*Material for this task*:
_ _ _
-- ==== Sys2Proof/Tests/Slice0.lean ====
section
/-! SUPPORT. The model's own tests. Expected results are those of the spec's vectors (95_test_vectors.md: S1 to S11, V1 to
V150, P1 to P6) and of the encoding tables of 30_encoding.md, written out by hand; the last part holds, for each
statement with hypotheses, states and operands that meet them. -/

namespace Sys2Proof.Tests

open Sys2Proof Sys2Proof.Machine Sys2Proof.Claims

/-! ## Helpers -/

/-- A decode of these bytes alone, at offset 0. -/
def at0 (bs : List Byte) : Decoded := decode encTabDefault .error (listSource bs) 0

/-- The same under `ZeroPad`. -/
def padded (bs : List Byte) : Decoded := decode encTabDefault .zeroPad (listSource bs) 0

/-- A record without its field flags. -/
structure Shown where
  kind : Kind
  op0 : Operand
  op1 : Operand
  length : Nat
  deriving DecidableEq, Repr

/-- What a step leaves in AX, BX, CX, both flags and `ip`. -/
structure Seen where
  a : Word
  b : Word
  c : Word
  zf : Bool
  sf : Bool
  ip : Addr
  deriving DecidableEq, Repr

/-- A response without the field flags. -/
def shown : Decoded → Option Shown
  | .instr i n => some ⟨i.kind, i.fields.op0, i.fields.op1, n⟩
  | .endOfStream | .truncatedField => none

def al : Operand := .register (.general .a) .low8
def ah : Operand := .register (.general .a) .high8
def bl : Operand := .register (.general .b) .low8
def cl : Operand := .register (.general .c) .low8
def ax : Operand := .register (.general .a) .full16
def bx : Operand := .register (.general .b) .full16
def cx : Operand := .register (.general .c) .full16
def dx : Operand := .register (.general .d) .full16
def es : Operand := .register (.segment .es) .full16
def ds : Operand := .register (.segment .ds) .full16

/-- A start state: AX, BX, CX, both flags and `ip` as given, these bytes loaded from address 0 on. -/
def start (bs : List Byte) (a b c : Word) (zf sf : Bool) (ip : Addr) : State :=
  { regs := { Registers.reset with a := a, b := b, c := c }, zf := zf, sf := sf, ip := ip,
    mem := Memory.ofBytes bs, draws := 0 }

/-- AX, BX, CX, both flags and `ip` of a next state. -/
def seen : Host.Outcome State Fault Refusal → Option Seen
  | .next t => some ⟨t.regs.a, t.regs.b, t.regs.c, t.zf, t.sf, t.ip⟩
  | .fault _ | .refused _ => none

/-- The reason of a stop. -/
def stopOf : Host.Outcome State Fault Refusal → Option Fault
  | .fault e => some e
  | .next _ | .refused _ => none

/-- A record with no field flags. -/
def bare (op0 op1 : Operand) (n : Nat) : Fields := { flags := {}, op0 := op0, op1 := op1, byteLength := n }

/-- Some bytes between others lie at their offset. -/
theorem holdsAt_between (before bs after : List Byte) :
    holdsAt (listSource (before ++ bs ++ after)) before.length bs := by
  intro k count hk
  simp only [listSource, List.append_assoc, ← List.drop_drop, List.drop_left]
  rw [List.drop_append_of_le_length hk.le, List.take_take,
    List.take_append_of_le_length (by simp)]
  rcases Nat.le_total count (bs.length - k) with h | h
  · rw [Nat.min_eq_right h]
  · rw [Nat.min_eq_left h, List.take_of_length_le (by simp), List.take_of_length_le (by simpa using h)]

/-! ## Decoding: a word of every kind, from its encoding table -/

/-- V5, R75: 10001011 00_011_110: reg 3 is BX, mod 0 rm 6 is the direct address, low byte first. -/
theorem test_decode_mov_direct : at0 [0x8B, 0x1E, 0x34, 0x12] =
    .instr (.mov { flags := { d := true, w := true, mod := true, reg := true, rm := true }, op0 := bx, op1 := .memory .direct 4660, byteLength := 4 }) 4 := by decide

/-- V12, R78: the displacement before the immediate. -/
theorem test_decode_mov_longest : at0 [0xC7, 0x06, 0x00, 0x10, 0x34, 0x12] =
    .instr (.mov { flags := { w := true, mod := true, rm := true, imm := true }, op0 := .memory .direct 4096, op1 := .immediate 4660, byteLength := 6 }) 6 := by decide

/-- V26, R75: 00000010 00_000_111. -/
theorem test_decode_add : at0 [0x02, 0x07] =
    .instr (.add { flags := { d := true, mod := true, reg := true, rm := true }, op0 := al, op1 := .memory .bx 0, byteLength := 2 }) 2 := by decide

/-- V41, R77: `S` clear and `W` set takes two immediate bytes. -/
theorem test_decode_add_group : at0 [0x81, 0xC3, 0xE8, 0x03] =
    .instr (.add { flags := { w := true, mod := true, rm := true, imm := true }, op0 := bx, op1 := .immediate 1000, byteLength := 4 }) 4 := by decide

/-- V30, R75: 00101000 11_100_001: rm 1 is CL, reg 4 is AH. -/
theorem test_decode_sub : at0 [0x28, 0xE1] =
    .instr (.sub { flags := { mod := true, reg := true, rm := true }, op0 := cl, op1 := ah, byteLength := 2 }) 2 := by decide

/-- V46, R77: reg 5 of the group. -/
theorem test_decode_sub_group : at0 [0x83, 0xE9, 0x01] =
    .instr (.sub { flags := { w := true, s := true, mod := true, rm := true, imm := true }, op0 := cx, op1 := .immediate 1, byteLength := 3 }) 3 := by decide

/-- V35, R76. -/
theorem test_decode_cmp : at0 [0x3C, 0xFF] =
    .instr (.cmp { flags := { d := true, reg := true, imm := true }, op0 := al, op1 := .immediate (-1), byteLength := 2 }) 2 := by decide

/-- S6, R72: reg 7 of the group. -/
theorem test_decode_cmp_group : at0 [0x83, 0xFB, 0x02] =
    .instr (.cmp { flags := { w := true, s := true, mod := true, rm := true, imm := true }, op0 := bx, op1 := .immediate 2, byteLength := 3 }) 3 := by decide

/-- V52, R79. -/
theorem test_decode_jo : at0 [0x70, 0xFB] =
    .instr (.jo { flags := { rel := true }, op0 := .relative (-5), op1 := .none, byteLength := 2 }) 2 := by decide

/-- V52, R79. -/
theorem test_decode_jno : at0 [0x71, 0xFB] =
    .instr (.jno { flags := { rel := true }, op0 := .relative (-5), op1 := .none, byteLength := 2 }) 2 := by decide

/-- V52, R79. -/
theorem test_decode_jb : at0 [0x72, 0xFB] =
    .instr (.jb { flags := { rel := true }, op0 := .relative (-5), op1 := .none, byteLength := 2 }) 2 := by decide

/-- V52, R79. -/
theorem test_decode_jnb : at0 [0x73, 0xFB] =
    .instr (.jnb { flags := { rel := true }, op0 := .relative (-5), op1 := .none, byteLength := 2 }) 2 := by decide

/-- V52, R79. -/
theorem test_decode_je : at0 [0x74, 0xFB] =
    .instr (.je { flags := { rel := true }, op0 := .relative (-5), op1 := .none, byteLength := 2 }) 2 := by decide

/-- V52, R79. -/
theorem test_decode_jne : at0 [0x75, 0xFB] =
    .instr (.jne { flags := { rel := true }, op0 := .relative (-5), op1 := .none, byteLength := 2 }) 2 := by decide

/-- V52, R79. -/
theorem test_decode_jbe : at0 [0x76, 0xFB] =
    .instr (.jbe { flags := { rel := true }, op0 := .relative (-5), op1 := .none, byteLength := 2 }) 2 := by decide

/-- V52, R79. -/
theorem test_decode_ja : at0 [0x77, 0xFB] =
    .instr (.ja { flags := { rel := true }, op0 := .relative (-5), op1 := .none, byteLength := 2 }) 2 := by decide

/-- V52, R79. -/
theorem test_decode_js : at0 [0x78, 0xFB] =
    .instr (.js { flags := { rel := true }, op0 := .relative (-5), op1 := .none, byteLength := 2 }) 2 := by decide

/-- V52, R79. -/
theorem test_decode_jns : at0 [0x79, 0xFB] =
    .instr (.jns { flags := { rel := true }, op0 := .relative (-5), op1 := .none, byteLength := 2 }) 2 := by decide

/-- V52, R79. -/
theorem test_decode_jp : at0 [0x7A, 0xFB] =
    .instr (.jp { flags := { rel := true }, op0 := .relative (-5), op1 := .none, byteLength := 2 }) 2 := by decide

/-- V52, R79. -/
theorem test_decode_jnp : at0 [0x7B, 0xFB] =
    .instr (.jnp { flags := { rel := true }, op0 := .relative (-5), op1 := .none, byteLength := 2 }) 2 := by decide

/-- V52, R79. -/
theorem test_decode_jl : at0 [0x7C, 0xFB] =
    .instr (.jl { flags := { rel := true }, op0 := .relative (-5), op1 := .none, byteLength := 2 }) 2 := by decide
_ _ _
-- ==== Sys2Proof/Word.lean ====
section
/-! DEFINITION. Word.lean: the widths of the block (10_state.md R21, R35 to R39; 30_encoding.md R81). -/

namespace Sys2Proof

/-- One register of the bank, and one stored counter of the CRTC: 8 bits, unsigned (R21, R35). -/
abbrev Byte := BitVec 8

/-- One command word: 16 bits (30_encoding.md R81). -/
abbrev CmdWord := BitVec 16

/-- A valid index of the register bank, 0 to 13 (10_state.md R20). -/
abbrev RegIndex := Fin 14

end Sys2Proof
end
_ _ _
*What this task involves*:
Find where the line with "-- ==== Sys2Proof/Tests/Slice0.lean" sits in the material above, then copy exactly from it through the line with "def shown : Decoded → Option Shown". Add no other line.

*Finished exercise*:
-- ==== Sys2Proof/Tests/Slice0.lean ====
section
/-! SUPPORT. The model's own tests. Expected results are those of the spec's vectors (95_test_vectors.md: S1 to S11, V1 to
V150, P1 to P6) and of the encoding tables of 30_encoding.md, written out by hand; the last part holds, for each
statement with hypotheses, states and operands that meet them. -/

namespace Sys2Proof.Tests

open Sys2Proof Sys2Proof.Machine Sys2Proof.Claims

/-! ## Helpers -/

/-- A decode of these bytes alone, at offset 0. -/
def at0 (bs : List Byte) : Decoded := decode encTabDefault .error (listSource bs) 0

/-- The same under `ZeroPad`. -/
def padded (bs : List Byte) : Decoded := decode encTabDefault .zeroPad (listSource bs) 0

/-- A record without its field flags. -/
structure Shown where
  kind : Kind
  op0 : Operand
  op1 : Operand
  length : Nat
  deriving DecidableEq, Repr

/-- What a step leaves in AX, BX, CX, both flags and `ip`. -/
structure Seen where
  a : Word
  b : Word
  c : Word
  zf : Bool
  sf : Bool
  ip : Addr
  deriving DecidableEq, Repr

/-- A response without the field flags. -/
def shown : Decoded → Option Shown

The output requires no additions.